# Evaluation of the Enriched ToposText Annotation in Book 4

We performed an evaluation of the enriched ToposText annotation by calculating Precision, Recall, and F1 Score. By combining the results of the ToposText annotation with the output of the Flair ner-large system, the Recall of the ToposText annotation significantly improved from 0.671 to 0.968, accompanied by a substantial reduction in false negatives from 635 to 61. On the other hand, the Precision exhibited a slight decrease from 0.991 to 0.949, leading to an increase in false positives from 11 to 99.

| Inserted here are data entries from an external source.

/-- START, STOP, SWAP and TABLE_LOCK requests complete with the bits and the status the rules give them (R64, R65,
R66). -/
def Obligations.MeridianControl : Prop :=
  (∀ (who : Agent) (s : State), Passes s who Reg.MER_CTRL_addr true → s.running = true →
    Does (.merStart who) s (fun t => t.get Reg.MER_CMD_STATUS_STATUS = Code.ok ∧ t.bit Reg.MER_CTRL_STOP = false ∧
    OnlyRegs [Reg.MER_CMD_STATUS_STATUS, Reg.MER_CTRL_STOP] [] s t)) ∧
  (∀ (who : Agent) (s : State), Passes s who Reg.MER_CTRL_addr true → s.running = false →
    s.bit Reg.MER_CTRL_START = false →
    s.fbGet 0x2010 3 = 0 ∨ s.get Reg.MER_DATUM_CTRL_SOURCE = 0 ∨ s.servo.firstDone = true ∨ s.fbGet 0x2010 0xA = 2 →
    Does (.merStart who) s (fun t => t.get Reg.MER_CMD_STATUS_STATUS = Code.ok ∧ t.bit Reg.MER_CTRL_START = true ∧
    OnlyRegs [Reg.MER_CMD_STATUS_STATUS, Reg.MER_CTRL_START] [] s t)) ∧
  (∀ (who : Agent) (s : State), Passes s who Reg.MER_CTRL_addr true → s.running = false →
    s.bit Reg.MER_CTRL_START = false → s.get Reg.MER_DATUM_CTRL_SOURCE ≠ 0 → s.servo.firstDone = false →
    s.fbGet 0x2010 0xA ≠ 2 → s.fbGet 0x2010 3 ≠ 0 →
    Does (.merStart who) s (fun t => t.get Reg.MER_CMD_STATUS_STATUS = Code.ok ∧ t.bit Reg.MER_CTRL_START = true ∧
    t.servo.startWait = some (s.datum + s.fbGet 0x2010 3 * 1000000) ∧ RegsKept [Reg.MER_CMD_STATUS_STATUS,
    Reg.MER_CTRL_START] s t ∧
    t = { s with regs := t.regs, resp := t.resp, servo := { s.servo with startWait := t.servo.startWait } })) ∧
  (∀ (who : Agent) (s : State), Passes s who Reg.MER_CTRL_addr true → s.running = true →
    Does (.merStop who) s (fun t => t.get Reg.MER_CMD_STATUS_STATUS = Code.ok ∧ t.bit Reg.MER_CTRL_STOP = true ∧
    OnlyRegs [Reg.MER_CMD_STATUS_STATUS, Reg.MER_CTRL_STOP] [] s t)) ∧
  (∀ (who : Agent) (s : State), Passes s who Reg.MER_CTRL_addr true → s.running = false →
    Does (.merStop who) s (fun t => t.get Reg.MER_CMD_STATUS_STATUS = Code.ok ∧ t.bit Reg.MER_CTRL_START = false ∧
    t.servo.startWait = none ∧ RegsKept [Reg.MER_CMD_STATUS_STATUS, Reg.MER_CTRL_START] s t ∧
    t = { s with regs := t.regs, resp := t.resp, servo := { s.servo with startWait := none } })) ∧
  (∀ (who : Agent) (s : State), Passes s who Reg.MER_CTRL_addr true → s.bit Reg.MER_CTRL_TABLE_LOCK = true →
    Does (.merSwap who) s (fun t => t.get Reg.MER_CMD_STATUS_STATUS = Code.eState ∧
    OnlyRegs [Reg.MER_CMD_STATUS_STATUS] [] s t)) ∧
  (∀ (who : Agent) (s : State), Passes s who Reg.MER_CTRL_addr true → s.bit Reg.MER_CTRL_TABLE_LOCK = false →
    s.bit Reg.MER_STATUS_SWAP_PENDING = true →
    Does (.merSwap who) s (fun t => t.get Reg.MER_CMD_STATUS_STATUS = Code.eBusy ∧
    OnlyRegs [Reg.MER_CMD_STATUS_STATUS] [] s t)) ∧
  (∀ (who : Agent) (s : State), Passes s who Reg.MER_CTRL_addr true → s.bit Reg.MER_CTRL_TABLE_LOCK = false →
    s.bit Reg.MER_STATUS_SWAP_PENDING = false → ∀ e c, s.validate = some (e, c) →
    Does (.merSwap who) s (fun t => t.get Reg.MER_CMD_STATUS_STATUS = c ∧ t.get Reg.MER_TABLE_ERR_STATUS = c ∧
    t.get Reg.MER_TABLE_ERR_ENTRY = e ∧ OnlyRegs [Reg.MER_CMD_STATUS_STATUS, Reg.MER_TABLE_ERR_STATUS,
    Reg.MER_TABLE_ERR_ENTRY] [] s t)) ∧
  (∀ (who : Agent) (s : State), Passes s who Reg.MER_CTRL_addr true → s.bit Reg.MER_CTRL_TABLE_LOCK = false →
    s.bit Reg.MER_STATUS_SWAP_PENDING = false → s.running = true → s.validate = none →
    Does (.merSwap who) s (fun t => t.get Reg.MER_CMD_STATUS_STATUS = Code.ok ∧
    t.bit Reg.MER_STATUS_SWAP_PENDING = true ∧ t.bit Reg.MER_CTRL_SWAP = true ∧ OnlyRegs [Reg.MER_CMD_STATUS_STATUS,
    Reg.MER_TABLE_ERR_STATUS, Reg.MER_TABLE_ERR_ENTRY, Reg.MER_STATUS_SWAP_PENDING, Reg.MER_CTRL_SWAP] [] s t)) ∧
  (∀ (who : Agent) (s : State), Passes s who Reg.MER_CTRL_addr true → s.bit Reg.MER_CTRL_TABLE_LOCK = false →
    s.bit Reg.MER_STATUS_SWAP_PENDING = false → s.running = false → s.validate = none →
    Does (.merSwap who) s (fun t => t.get Reg.MER_CMD_STATUS_STATUS = Code.ok ∧ t.mer.active = s.mer.shadow ∧
    t.mer.shadow = s.mer.shadow ∧ (∀ p : Fin 32, t.activeFrame p.val = s.shadowFrame p.val) ∧
    t.get Reg.MER_STATUS_BANK = 1 - s.get Reg.MER_STATUS_BANK ∧ t.bit Reg.MER_EVENTS_TABLE_SWAPPED = true ∧
    t.bit Reg.MER_CTRL_TABLE_LOCK = (!s.mer.swapped && s.mer.lockAtBoot) ∧
    t.bit Reg.MER_STATUS_SWAP_PENDING = false ∧ RegsKept [Reg.MER_CMD_STATUS_STATUS, Reg.MER_TABLE_ERR_STATUS,
    Reg.MER_TABLE_ERR_ENTRY, Reg.MER_STATUS_BANK, Reg.MER_STATUS_SWAP_PENDING, Reg.MER_CTRL_SWAP,
    Reg.MER_EVENTS_TABLE_SWAPPED, Reg.MER_CTRL_TABLE_LOCK, Reg.MER_STATUS_LOCKED_TABLE] s t ∧
    t = { s with regs := t.regs, resp := t.resp, mer := { s.mer with active := s.mer.shadow, frames := t.mer.frames, swapped := true } })) ∧
  (∀ (who : Agent) (s : State), Passes s who Reg.MER_CTRL_addr true →
    Does (.merTableLock who) s (fun t => t.get Reg.MER_CMD_STATUS_STATUS = Code.ok ∧
    t.bit Reg.MER_CTRL_TABLE_LOCK = true ∧ t.bit Reg.MER_STATUS_LOCKED_TABLE = true ∧
    OnlyRegs [Reg.MER_CMD_STATUS_STATUS, Reg.MER_CTRL_TABLE_LOCK, Reg.MER_STATUS_LOCKED_TABLE] [] s t))

/-- Writes of the Meridian parameters and of the shadow bank complete: the value taken, or the status of the check
that fails (R9, R62, R65, R66). -/
def Obligations.MeridianParameters : Prop :=
  (∀ (who : Agent) (v : BitVec 14) (s : State), Passes s who Reg.MER_TICK_PERIOD_addr true → s.running = false →
    250 ≤ v.toNat → v.toNat ≤ 10000 → v.toNat * s.get Reg.MER_HYPER_TICKS_TICKS ≤ 1000000 →
    s.get Reg.MER_PHASE_NS_PHASE < v.toNat * s.get Reg.MER_HYPER_TICKS_TICKS * 1000 →
    Does (.tickPeriodWrite who v) s (fun t => t.get Reg.MER_TICK_PERIOD_PERIOD_US = v.toNat ∧
    t.get Reg.MER_CMD_STATUS_STATUS = Code.ok ∧ OnlyRegs [Reg.MER_CMD_STATUS_STATUS,
    Reg.MER_TICK_PERIOD_PERIOD_US] [] s t)) ∧
  (∀ (who : Agent) (v : BitVec 14) (s : State), Passes s who Reg.MER_TICK_PERIOD_addr true → s.running = true →
    250 ≤ v.toNat → v.toNat ≤ 10000 → v.toNat * s.get Reg.MER_HYPER_TICKS_TICKS ≤ 1000000 →
    s.get Reg.MER_PHASE_NS_PHASE < v.toNat * s.get Reg.MER_HYPER_TICKS_TICKS * 1000 →
    Does (.tickPeriodWrite who v) s (fun t => t.get Reg.MER_CMD_STATUS_STATUS = Code.eState ∧
    OnlyRegs [Reg.MER_CMD_STATUS_STATUS] [] s t)) ∧
  (∀ (who : Agent) (v : BitVec 14) (s : State), Passes s who Reg.MER_TICK_PERIOD_addr true →
    v.toNat < 250 ∨ 10000 < v.toNat →
    Does (.tickPeriodWrite who v) s (fun t => t.get Reg.MER_CMD_STATUS_STATUS = Code.eIllegal ∧
    OnlyRegs [Reg.MER_CMD_STATUS_STATUS] [] s t)) ∧
  (∀ (who : Agent) (v : BitVec 14) (s : State), Passes s who Reg.MER_TICK_PERIOD_addr true → 250 ≤ v.toNat →
    v.toNat ≤ 10000 →
    1000000 < v.toNat * s.get Reg.MER_HYPER_TICKS_TICKS ∨ v.toNat * s.get Reg.MER_HYPER_TICKS_TICKS * 1000 ≤ s.get Reg.MER_PHASE_NS_PHASE →
    Does (.tickPeriodWrite who v) s (fun t => t.get Reg.MER_CMD_STATUS_STATUS = Code.eBounds ∧
    OnlyRegs [Reg.MER_CMD_STATUS_STATUS] [] s t)) ∧
  (∀ (who : Agent) (v : BitVec 12) (s : State), Passes s who Reg.MER_HYPER_TICKS_addr true → s.running = false →
    0 < v.toNat → v.toNat ≤ 4000 → v.toNat * s.get Reg.MER_TICK_PERIOD_PERIOD_US ≤ 1000000 →
    s.get Reg.MER_PHASE_NS_PHASE < v.toNat * s.get Reg.MER_TICK_PERIOD_PERIOD_US * 1000 →
    Does (.hyperTicksWrite who v) s (fun t => t.get Reg.MER_HYPER_TICKS_TICKS = v.toNat ∧
    t.get Reg.MER_CMD_STATUS_STATUS = Code.ok ∧ OnlyRegs [Reg.MER_CMD_STATUS_STATUS,
    Reg.MER_HYPER_TICKS_TICKS] [] s t)) ∧
  (∀ (who : Agent) (v : BitVec 12) (s : State), Passes s who Reg.MER_HYPER_TICKS_addr true → 0 < v.toNat →
    v.toNat ≤ 4000 → v.toNat * s.get Reg.MER_TICK_PERIOD_PERIOD_US ≤ 1000000 →
    s.get Reg.MER_PHASE_NS_PHASE < v.toNat * s.get Reg.MER_TICK_PERIOD_PERIOD_US * 1000 → s.running = true →
    Does (.hyperTicksWrite who v) s (fun t => t.get Reg.MER_CMD_STATUS_STATUS = Code.eState ∧
    OnlyRegs [Reg.MER_CMD_STATUS_STATUS] [] s t)) ∧
  (∀ (who : Agent) (v : BitVec 12) (s : State), Passes s who Reg.MER_HYPER_TICKS_addr true → 0 < v.toNat →
    v.toNat ≤ 4000 →
    1000000 < v.toNat * s.get Reg.MER_TICK_PERIOD_PERIOD_US ∨ v.toNat * s.get Reg.MER_TICK_PERIOD_PERIOD_US * 1000 ≤ s.get Reg.MER_PHASE_NS_PHASE →
    Does (.hyperTicksWrite who v) s (fun t => t.get Reg.MER_CMD_STATUS_STATUS = Code.eBounds ∧
    OnlyRegs [Reg.MER_CMD_STATUS_STATUS] [] s t)) ∧
  (∀ (who : Agent) (v : BitVec 12) (s : State), Passes s who Reg.MER_HYPER_TICKS_addr true →
    v.toNat = 0 ∨ v.toNat = 0xFFF →
    Does (.hyperTicksWrite who v) s (fun t => t.get Reg.MER_CMD_STATUS_STATUS = Code.eLength ∧
    OnlyRegs [Reg.MER_CMD_STATUS_STATUS] [] s t)) ∧
  (∀ (who : Agent) (v : BitVec 12) (s : State), Passes s who Reg.MER_HYPER_TICKS_addr true → 4000 < v.toNat →
    v.toNat < 0xFFF → Does (.hyperTicksWrite who v) s (fun t => t.get Reg.MER_CMD_STATUS_STATUS = Code.eIllegal ∧
    OnlyRegs [Reg.MER_CMD_STATUS_STATUS] [] s t)) ∧
  (∀ (who : Agent) (v : BitVec 30) (s : State), Passes s who Reg.MER_PHASE_NS_addr true → s.running = false →
    s.get Reg.MER_HYPER_TICKS_TICKS * s.get Reg.MER_TICK_PERIOD_PERIOD_US ≤ 1000000 →
    v.toNat < s.get Reg.MER_TICK_PERIOD_PERIOD_US * s.get Reg.MER_HYPER_TICKS_TICKS * 1000 →
    Does (.phaseWrite who v) s (fun t => t.get Reg.MER_PHASE_NS_PHASE = v.toNat ∧
    t.get Reg.MER_CMD_STATUS_STATUS = Code.ok ∧ OnlyRegs [Reg.MER_CMD_STATUS_STATUS, Reg.MER_PHASE_NS_PHASE] [] s t)) ∧
  (∀ (who : Agent) (v : BitVec 30) (s : State), Passes s who Reg.MER_PHASE_NS_addr true → s.running = true →
    s.get Reg.MER_HYPER_TICKS_TICKS * s.get Reg.MER_TICK_PERIOD_PERIOD_US ≤ 1000000 →
    v.toNat < s.get Reg.MER_TICK_PERIOD_PERIOD_US * s.get Reg.MER_HYPER_TICKS_TICKS * 1000 →
    Does (.phaseWrite who v) s (fun t => t.get Reg.MER_CMD_STATUS_STATUS = Code.eState ∧
    OnlyRegs [Reg.MER_CMD_STATUS_STATUS] [] s t)) ∧
  (∀ (who : Agent) (v : BitVec 30) (s : State), Passes s who Reg.MER_PHASE_NS_addr true →
    s.get Reg.MER_TICK_PERIOD_PERIOD_US * s.get Reg.MER_HYPER_TICKS_TICKS * 1000 ≤ v.toNat →
    Does (.phaseWrite who v) s (fun t => t.get Reg.MER_CMD_STATUS_STATUS = Code.eBounds ∧
    OnlyRegs [Reg.MER_CMD_STATUS_STATUS] [] s t)) ∧
  (∀ (who : Agent) (e : Fin 256) (w : Fin 4) (v : BitVec 32) (s : State),
    Passes s who (0x10101000 + 16 * e.val + 4 * w.val) true → s.bit Reg.MER_STATUS_SWAP_PENDING = false →
    Does (.shadowEntryWrite who e w v) s (fun t => KMap.getD t.mer.shadow (4 * e.val + w.val) 0 = (if w.val = 3 then v.toNat else v.toNat % 2 ^ 20) ∧
    (∀ e' : Fin 256, e' ≠ e → bankEntry t.mer.shadow e'.val = bankEntry s.mer.shadow e'.val) ∧
    t.mer.active = s.mer.active ∧ t.get Reg.MER_CMD_STATUS_STATUS = Code.ok ∧
    RegsKept [Reg.MER_CMD_STATUS_STATUS] s t ∧
    t = { s with regs := t.regs, resp := t.resp, mer := { s.mer with shadow := t.mer.shadow } })) ∧
  (∀ (who : Agent) (e : Fin 256) (w : Fin 4) (v : BitVec 32) (s : State),
    Passes s who (0x10101000 + 16 * e.val + 4 * w.val) true → s.bit Reg.MER_STATUS_SWAP_PENDING = true →
    Does (.shadowEntryWrite who e w v) s (fun t => t.get Reg.MER_CMD_STATUS_STATUS = Code.eBusy ∧
    OnlyRegs [Reg.MER_CMD_STATUS_STATUS] [] s t)) ∧
  (∀ (who : Agent) (p : Fin 32) (v : BitVec 12) (s : State), Passes s who (Reg.MER_PIPE_FRAME_addr p.val) true →
    s.bit Reg.MER_STATUS_SWAP_PENDING = false → v.toNat ≤ 4000 →
    Does (.pipeFrameWrite who p v) s (fun t => t.shadowFrame p.val = v.toNat ∧
    t.get Reg.MER_CMD_STATUS_STATUS = Code.ok ∧ OnlyRegs [Reg.MER_CMD_STATUS_STATUS,
    Reg.MER_PIPE_FRAME_FRAME_TICKS p.val] [] s t)) ∧
  (∀ (who : Agent) (p : Fin 32) (v : BitVec 12) (s : State), Passes s who (Reg.MER_PIPE_FRAME_addr p.val) true →
    s.bit Reg.MER_STATUS_SWAP_PENDING = true → v.toNat ≤ 4000 →
    Does (.pipeFrameWrite who p v) s (fun t => t.get Reg.MER_CMD_STATUS_STATUS = Code.eBusy ∧
    OnlyRegs [Reg.MER_CMD_STATUS_STATUS] [] s t)) ∧
  (∀ (who : Agent) (p : Fin 32) (v : BitVec 12) (s : State), Passes s who (Reg.MER_PIPE_FRAME_addr p.val) true →
    4000 < v.toNat →
    Does (.pipeFrameWrite who p v) s (fun t => t.get Reg.MER_CMD_STATUS_STATUS = (if v.toNat = 0xFFF then Code.eLength else Code.eIllegal) ∧
    OnlyRegs [Reg.MER_CMD_STATUS_STATUS] [] s t))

Overall, there is a notable enhancement in the annotation quality, as evidenced by the F1 Score which progressed from 0.800 to 0.958.

In [1]:
import pandas as pd

In [2]:
## open the Gold Standard of Book 4 (18,664 rows)
GoldStandard_Book4 = pd.read_excel("/Users/u0154817/OneDrive - KU Leuven/Documents/KU Leuven/PhD project 'Greek Spaces in Roman Times'/Data_Extraction/Outputs/1.4.GoldStandard_Book4.xlsx")

In [3]:
len(GoldStandard_Book4)

18664

In [4]:
## open the file containing the enriched ToposText annotation (18,664 entries)
Enriched_ToposText_Book4 = pd.read_csv("/Users/u0154817/OneDrive - KU Leuven/Documents/KU Leuven/PhD project 'Greek Spaces in Roman Times'/Data_Extraction/Outputs/3.2.Enriched_ToposText_Book4.csv")

In [5]:
len(Enriched_ToposText_Book4)

18664

In [6]:
## append the Gold Standard to the dataset of the enriched ToposText annotation
Enriched_ToposText_Book4['Manual_Annotation'] = GoldStandard_Book4['Manual_Annotation']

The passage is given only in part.